→ **What the task asks**
Would you return, word for word, the lines of the data below from the line with "structure LevelWin where" through the line with "plus : Bool := false", and no others?

** Opening The data block **

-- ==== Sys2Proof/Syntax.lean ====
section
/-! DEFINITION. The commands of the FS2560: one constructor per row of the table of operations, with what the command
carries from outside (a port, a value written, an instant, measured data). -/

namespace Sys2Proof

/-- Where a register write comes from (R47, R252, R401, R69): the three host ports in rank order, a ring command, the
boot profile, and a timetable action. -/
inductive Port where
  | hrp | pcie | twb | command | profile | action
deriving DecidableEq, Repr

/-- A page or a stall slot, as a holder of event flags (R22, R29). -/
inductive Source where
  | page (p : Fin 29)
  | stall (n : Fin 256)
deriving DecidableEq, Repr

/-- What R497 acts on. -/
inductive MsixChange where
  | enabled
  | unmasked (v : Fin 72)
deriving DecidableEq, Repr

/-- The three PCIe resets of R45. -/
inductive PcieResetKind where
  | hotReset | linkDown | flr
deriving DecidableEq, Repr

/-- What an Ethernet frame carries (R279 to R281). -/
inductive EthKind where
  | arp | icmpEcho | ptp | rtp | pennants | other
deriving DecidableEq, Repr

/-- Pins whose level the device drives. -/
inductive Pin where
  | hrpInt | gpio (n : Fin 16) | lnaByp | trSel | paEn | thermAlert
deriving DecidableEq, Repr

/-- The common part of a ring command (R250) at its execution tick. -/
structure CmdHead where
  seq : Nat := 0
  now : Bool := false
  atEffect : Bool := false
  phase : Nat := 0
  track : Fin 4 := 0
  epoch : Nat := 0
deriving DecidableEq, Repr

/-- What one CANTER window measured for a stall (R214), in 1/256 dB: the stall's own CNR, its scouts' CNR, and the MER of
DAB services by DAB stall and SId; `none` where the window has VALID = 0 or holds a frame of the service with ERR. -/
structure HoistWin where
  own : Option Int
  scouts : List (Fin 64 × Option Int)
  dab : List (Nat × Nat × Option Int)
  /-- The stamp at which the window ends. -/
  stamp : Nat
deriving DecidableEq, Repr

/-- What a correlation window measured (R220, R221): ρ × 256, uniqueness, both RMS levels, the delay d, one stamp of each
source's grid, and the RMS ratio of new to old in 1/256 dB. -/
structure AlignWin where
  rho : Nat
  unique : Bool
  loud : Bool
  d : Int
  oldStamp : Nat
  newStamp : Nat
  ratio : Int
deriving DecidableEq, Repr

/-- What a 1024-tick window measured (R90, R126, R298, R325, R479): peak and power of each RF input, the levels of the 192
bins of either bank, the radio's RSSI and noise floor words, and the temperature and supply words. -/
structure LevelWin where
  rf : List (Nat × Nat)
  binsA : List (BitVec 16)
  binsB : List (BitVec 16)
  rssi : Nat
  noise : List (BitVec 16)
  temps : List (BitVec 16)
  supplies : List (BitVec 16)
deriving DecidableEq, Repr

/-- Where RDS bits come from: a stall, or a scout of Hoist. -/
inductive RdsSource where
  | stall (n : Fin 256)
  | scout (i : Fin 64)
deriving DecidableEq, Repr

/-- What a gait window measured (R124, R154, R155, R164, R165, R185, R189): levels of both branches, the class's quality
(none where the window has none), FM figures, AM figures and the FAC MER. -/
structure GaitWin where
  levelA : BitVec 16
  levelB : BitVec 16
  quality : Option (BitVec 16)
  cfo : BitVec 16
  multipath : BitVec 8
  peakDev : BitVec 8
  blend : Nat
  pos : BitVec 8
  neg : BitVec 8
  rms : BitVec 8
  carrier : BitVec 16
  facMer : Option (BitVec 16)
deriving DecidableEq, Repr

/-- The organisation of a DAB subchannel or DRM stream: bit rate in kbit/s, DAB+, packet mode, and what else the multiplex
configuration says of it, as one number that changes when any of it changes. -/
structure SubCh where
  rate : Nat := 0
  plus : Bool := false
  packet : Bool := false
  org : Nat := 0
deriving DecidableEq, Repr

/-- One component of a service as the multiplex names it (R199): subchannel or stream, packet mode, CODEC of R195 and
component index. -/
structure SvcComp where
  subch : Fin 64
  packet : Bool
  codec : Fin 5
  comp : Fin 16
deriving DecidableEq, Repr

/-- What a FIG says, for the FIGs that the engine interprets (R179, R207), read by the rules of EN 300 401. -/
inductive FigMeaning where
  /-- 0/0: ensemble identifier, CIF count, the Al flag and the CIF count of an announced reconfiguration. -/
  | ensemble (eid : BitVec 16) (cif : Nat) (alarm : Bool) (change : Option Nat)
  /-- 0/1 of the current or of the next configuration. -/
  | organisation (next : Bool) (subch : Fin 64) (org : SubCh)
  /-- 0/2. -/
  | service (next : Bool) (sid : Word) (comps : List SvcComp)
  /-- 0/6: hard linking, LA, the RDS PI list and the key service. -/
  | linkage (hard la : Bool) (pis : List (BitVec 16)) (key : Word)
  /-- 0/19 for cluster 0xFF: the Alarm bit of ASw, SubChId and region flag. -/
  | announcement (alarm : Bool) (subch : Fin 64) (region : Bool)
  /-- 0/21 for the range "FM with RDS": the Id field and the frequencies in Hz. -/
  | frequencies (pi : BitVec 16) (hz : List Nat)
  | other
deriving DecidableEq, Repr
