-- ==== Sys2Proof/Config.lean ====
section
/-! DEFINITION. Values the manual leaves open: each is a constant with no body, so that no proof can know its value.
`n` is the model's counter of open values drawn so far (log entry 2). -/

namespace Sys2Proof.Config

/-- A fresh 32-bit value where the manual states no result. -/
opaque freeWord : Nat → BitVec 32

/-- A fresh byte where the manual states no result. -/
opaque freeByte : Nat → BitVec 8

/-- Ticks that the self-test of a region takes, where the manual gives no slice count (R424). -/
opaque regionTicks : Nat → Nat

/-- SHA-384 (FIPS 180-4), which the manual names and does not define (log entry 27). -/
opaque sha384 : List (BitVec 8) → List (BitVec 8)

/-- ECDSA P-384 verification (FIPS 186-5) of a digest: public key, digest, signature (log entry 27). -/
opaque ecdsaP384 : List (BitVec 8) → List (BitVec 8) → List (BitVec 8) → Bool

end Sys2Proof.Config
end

** Closing The data block **

→ **Completed exercise**
structure LevelWin where
  rf : List (Nat × Nat)
  binsA : List (BitVec 16)
  binsB : List (BitVec 16)
  rssi : Nat
  noise : List (BitVec 16)
  temps : List (BitVec 16)
  supplies : List (BitVec 16)
deriving DecidableEq, Repr

/-- Where RDS bits come from: a stall, or a scout of Hoist. -/
inductive RdsSource where
  | stall (n : Fin 256)
  | scout (i : Fin 64)
deriving DecidableEq, Repr

/-- What a gait window measured (R124, R154, R155, R164, R165, R185, R189): levels of both branches, the class's quality
(none where the window has none), FM figures, AM figures and the FAC MER. -/
structure GaitWin where
  levelA : BitVec 16
  levelB : BitVec 16
  quality : Option (BitVec 16)
  cfo : BitVec 16
  multipath : BitVec 8
  peakDev : BitVec 8
  blend : Nat
  pos : BitVec 8
  neg : BitVec 8
  rms : BitVec 8
  carrier : BitVec 16
  facMer : Option (BitVec 16)
deriving DecidableEq, Repr

/-- The organisation of a DAB subchannel or DRM stream: bit rate in kbit/s, DAB+, packet mode, and what else the multiplex
configuration says of it, as one number that changes when any of it changes. -/
structure SubCh where
  rate : Nat := 0
  plus : Bool := false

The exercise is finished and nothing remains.